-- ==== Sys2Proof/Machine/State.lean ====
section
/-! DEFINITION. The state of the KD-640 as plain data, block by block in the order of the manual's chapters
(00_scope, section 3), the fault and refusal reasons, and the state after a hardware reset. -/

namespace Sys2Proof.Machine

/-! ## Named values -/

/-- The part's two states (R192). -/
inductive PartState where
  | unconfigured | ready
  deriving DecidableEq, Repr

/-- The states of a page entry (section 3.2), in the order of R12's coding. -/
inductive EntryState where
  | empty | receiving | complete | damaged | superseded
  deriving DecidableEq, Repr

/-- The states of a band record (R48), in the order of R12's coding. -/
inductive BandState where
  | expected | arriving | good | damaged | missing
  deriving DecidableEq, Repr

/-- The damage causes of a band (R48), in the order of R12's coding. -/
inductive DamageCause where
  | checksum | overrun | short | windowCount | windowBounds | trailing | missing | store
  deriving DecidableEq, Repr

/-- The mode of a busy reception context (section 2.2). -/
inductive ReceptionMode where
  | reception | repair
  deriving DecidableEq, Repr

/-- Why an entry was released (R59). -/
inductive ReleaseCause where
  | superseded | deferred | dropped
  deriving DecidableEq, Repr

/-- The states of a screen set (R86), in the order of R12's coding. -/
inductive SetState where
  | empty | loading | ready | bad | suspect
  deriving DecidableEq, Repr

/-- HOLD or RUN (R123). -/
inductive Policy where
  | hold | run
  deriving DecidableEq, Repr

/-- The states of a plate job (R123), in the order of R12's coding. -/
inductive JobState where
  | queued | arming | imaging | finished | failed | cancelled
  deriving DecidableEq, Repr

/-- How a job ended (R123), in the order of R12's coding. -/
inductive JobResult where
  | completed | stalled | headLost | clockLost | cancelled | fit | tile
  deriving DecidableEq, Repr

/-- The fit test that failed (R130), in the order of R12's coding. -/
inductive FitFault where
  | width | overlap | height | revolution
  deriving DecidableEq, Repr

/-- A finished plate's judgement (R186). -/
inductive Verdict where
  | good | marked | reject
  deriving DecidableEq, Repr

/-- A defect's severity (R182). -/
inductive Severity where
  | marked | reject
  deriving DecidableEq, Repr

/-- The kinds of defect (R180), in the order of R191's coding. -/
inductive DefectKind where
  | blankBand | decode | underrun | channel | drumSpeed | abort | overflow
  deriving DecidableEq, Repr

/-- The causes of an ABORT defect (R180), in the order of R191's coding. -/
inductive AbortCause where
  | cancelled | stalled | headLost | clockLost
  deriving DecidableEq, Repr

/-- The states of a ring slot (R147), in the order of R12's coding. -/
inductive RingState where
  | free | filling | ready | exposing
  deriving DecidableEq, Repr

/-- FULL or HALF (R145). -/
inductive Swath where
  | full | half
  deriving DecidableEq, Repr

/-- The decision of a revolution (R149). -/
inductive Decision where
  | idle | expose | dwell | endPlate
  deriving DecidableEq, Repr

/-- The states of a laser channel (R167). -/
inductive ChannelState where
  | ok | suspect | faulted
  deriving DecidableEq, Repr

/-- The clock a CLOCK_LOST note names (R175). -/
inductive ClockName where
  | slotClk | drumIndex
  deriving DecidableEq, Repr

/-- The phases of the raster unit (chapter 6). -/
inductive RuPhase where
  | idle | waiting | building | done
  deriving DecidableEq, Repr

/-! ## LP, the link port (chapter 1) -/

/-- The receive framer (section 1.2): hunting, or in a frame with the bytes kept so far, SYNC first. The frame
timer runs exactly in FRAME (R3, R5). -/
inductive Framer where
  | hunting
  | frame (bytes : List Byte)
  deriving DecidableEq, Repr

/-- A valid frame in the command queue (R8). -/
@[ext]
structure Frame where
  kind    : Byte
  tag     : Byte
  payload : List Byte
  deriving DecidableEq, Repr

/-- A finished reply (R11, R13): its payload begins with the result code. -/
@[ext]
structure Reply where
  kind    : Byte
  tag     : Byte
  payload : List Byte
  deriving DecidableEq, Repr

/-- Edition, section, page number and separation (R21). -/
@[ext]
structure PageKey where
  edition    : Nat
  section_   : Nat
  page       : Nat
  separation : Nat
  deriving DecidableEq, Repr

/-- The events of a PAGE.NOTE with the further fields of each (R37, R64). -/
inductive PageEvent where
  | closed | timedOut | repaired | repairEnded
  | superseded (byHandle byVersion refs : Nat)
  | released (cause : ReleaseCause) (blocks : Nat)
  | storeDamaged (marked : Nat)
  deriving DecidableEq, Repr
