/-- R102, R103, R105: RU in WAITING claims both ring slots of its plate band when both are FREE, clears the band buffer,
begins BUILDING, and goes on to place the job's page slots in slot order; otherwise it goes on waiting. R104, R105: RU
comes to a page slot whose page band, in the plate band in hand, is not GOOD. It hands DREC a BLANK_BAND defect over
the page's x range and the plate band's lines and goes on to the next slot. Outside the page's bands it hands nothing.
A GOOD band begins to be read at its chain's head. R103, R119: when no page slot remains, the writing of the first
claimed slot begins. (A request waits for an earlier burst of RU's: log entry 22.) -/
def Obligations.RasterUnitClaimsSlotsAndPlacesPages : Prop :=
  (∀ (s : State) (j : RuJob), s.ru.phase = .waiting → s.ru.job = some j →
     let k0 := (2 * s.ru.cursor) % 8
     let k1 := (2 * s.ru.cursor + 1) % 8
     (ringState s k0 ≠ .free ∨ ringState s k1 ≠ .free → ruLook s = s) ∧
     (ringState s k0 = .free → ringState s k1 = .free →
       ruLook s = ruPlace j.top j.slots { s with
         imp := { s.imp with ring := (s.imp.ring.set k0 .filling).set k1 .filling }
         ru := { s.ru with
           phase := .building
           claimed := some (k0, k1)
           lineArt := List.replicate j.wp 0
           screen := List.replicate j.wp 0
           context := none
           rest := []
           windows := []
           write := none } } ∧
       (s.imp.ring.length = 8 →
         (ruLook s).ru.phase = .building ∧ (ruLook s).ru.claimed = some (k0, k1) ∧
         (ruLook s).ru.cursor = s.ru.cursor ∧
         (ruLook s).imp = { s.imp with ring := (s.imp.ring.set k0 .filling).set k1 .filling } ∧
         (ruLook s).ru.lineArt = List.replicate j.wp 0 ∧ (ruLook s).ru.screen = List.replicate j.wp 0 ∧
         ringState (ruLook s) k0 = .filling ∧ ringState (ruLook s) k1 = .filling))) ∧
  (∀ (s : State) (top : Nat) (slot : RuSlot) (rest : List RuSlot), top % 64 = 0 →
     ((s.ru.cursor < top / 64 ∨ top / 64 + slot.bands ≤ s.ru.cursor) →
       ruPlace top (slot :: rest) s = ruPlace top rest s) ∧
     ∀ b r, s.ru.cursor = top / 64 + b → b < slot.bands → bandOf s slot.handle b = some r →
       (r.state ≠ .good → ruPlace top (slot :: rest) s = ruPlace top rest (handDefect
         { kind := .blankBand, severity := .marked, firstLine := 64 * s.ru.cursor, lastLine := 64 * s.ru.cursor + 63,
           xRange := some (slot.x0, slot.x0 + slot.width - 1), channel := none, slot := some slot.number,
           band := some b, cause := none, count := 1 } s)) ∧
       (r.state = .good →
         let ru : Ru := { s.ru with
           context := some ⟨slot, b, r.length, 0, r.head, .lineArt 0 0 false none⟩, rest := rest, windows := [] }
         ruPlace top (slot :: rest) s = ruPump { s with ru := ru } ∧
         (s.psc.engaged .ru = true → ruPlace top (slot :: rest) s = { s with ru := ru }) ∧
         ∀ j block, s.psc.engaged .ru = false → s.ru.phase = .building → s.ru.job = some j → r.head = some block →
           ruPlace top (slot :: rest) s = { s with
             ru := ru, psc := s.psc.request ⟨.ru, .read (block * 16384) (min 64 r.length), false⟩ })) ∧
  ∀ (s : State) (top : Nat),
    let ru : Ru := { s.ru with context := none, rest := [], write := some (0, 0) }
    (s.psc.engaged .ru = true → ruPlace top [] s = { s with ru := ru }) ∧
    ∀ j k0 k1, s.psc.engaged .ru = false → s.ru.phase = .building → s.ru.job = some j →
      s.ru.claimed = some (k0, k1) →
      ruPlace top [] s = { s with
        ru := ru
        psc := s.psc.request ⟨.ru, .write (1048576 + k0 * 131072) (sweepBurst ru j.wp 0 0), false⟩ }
* * * *
Task instructions: A single figure, please: the number of lines in the data that hold the string "screen".

Written solution: 3